You’ve optimized your GPU serving stack. You’ve tuned vLLM’s batch size, configured PagedAttention, maybe even set up prefix-aware routing for KV cache locality. Your P99 looks good. Your throughput is climbing. And somewhere in your proxy layer, every single request is blocking for 5-13 milliseconds while a tokenizer turns text into integers.

You’re probably not measuring it. Most LLM proxies treat tokenization as instantaneous—call the function, get the tokens, move on. But on an event-loop architecture, 5-13ms isn’t a rounding error. It’s an eternity. Every millisecond your event loop spends inside a tokenizer FFI call is a millisecond where no other request is read, no response is forwarded, no health check is answered, no connection is accepted.

This post is about a bottleneck hiding in the gap between “fast enough” and “actually non-blocking.”

Why Tokenization Blocks

If you’re doing prefix-aware routing, request rewriting, cost estimation, or priority classification, your proxy needs to tokenize the input before forwarding it. That means calling a tokenizer, usually HuggingFace’s tokenizers library, the same BPE implementation used by most serving engines.

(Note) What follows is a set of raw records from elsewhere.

-- ==== Sys2Proof/Machine/Storage.lean ====
section
/-! DEFINITION. The storage service (spec/13): volumes, drives as NVMe host, targets over NVMe/TCP, Evaporators, and the
storage tickets. -/

namespace Sys2Proof.Machine

def Dev.drv (s : Dev) (k : Nat) : DrvH := tget (fun _ => DrvH.init) s.sto.drv k
def Dev.setDrv (s : Dev) (k : Nat) (h : DrvH) : Dev := { s with sto := { s.sto with drv := tput (fun _ => DrvH.init) s.sto.drv k h } }
def Dev.tgt (s : Dev) (t : Nat) : TgtH := tget (fun _ => TgtH.init) s.sto.tgt t
def Dev.setTgt (s : Dev) (t : Nat) (h : TgtH) : Dev := { s with sto := { s.sto with tgt := tput (fun _ => TgtH.init) s.sto.tgt t h } }
def Dev.setCmds (s : Dev) (cs : List StoCmd) : Dev := { s with sto := { s.sto with cmds := cs } }
/-- A command outstanding at a unit. -/
def Dev.stoCmd (s : Dev) (u cid : Nat) : Option StoCmd := s.sto.cmds.find? (fun c => c.unit = u && c.cid = cid)
def Dev.putCmd (s : Dev) (c : StoCmd) : Dev := s.setCmds (s.sto.cmds.map (fun d => if d.unit = c.unit && d.cid = c.cid then c else d))

/-! Volumes (R478 to R484, R504, R510) -/

def Dev.volState (s : Dev) (v : Nat) : Nat := s.get (Fld.STO_VOL_CTRL_STATE v)
def Dev.volRemote (s : Dev) (v : Nat) : Bool := s.on (Fld.STO_VOL_CTRL_KIND v)
/-- The drives of a volume's set, ascending. -/
def Dev.volSet (s : Dev) (v : Nat) : List Nat := (List.range 8).filter (fun k => s.get (Fld.STO_VOL_CTRL_DRIVE_SET v) / 2 ^ k % 2 = 1)
/-- Blocks per stripe unit. -/
def Dev.volUnit (s : Dev) (v : Nat) : Nat := 2 ^ (s.get (Fld.STO_VOL_CTRL_SU_LOG2 v) - 12)
/-- The volumes that exist. -/
def Dev.vols (s : Dev) : List Nat :=
  (s.regs.filter (fun e => decide (0xC80000 ≤ e.1 ∧ e.1 < 0xCA0000 ∧ (e.1 - 0xC80000) % 32 = 0) && getBits e.2 2 2 ≠ 0)).map
    (fun e => (e.1 - 0xC80000) / 32)

/-- R482, R861: the XTS key of a volume: a LOADED VOLUME slot of berth 0. -/
def Dev.volKey (s : Dev) (v : Nat) : Option (List Byte) :=
  let i := s.get (Fld.STO_VOL_KEY_KEY_HANDLE v)
  let k := tget (fun _ => TlhKey.init) s.tlh i
  if 16384 ≤ i || k.key.isEmpty || k.owner ≠ 0 || k.kind ≠ 1 then none else some k.key

/-- The STATE a volume that exists has: OFFLINE while a drive or its target is not there, LOCKED without its key, ONLINE. -/
def Dev.volNow (s : Dev) (v : Nat) : Nat :=
  let up :=
    if s.volRemote v then
      let t := s.get (Fld.STO_VOL_CTRL_TARGET v)
      let n := tget (fun _ => (false, 0)) (s.tgt t).ns (s.get (Fld.STO_VOL_KEY_NSID v))
      s.get (Fld.STO_TGT_CTRL_STATE t) = 2 && n.1
        && decide (s.get (Fld.STO_VOL_BASE_START_LBA v) + s.get (Fld.STO_VOL_SIZE_BLOCKS v) ≤ n.2)
    else (s.volSet v).all (fun k => s.get (Fld.STO_DRV_STATE_STATE k) = 2
      && s.reg (Reg.STO_DRV_ID k) = tget (fun _ => 0) s.sto.ids (8 * v + k))
  if !up then 2 else if s.on (Fld.STO_VOL_CTRL_ENCRYPT v) && (s.volKey v).isNone then 3 else 1

/-- The committed plan of a berth names a volume in a VALID slot; or its staged one. -/
def Dev.planNames (s : Dev) (b v : Nat) : Bool :=
  (List.range 16).any (fun i => s.on (Fld.CPLAN_VOL_VALID b i) && s.get (Fld.CPLAN_VOL_VOL_ID b i) = v)
def Dev.stageNames (s : Dev) (b v : Nat) : Bool :=
  (List.range 16).any (fun i => s.on (Fld.BPLAN_VOL_VALID b i) && s.get (Fld.BPLAN_VOL_VOL_ID b i) = v)
def berths : List Nat := (List.range 128).map (· + 1)

/-- R504: a change of a volume's STATE is posted. -/
def Dev.volPost (s : Dev) (v st cause : Nat) : Dev :=
  let s1 := s.put (Fld.STO_VOL_CTRL_STATE v) st
  (0 :: berths.filter (fun b => s1.planNames b v)).foldl (fun s b => s.signal b 0x0040 0 (pack [(0, 12, v), (16, 2, st)]) cause) s1

/-- The volumes follow what changed; `cause`: the drive, or the target + 0x100. -/
def Dev.volSync (s : Dev) (cause : Nat) : Dev :=
  (s.vols.foldl (fun s v => if s.volNow v = s.volState v then s else s.volPost v (s.volNow v) cause) s).vltSync

/-- A volume's extent on each of its drives: first block, blocks (R480). -/
def Dev.volExtent (s : Dev) (v : Nat) : Nat × Nat :=
  let n := max 1 (s.volSet v).length
  let u := s.volUnit v
  let per := (s.get (Fld.STO_VOL_SIZE_BLOCKS v) + n - 1) / n
  (s.get (Fld.STO_VOL_BASE_START_LBA v), (per + u - 1) / u * u)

The problem is that tokenization is CPU-bound work executed through an FFI boundary. The Rust tokenizers crate does the actual BPE encoding. Your proxy calls it through a C binding. The call takes 5-13ms depending on input length. During that call, your thread is gone.

In a thread-per-request architecture (Go, Java, threaded Python), this is fine. One thread blocks; the others keep working. In an event-loop architecture—Node.js, Seastar, anything built on epoll/io_uring with cooperative scheduling—it’s a disaster. The event loop processes everything sequentially. While it’s inside the tokenizer, it processes nothing else.

Let’s make this concrete. You have an event loop handling 1,000 requests per second. Each tokenization call takes 10ms. If you tokenize synchronously on the event loop, you can process at most 100 tokenizations per second on that core. Your other 900 requests are queued, their latency inflating by 10ms for each request ahead of them in line.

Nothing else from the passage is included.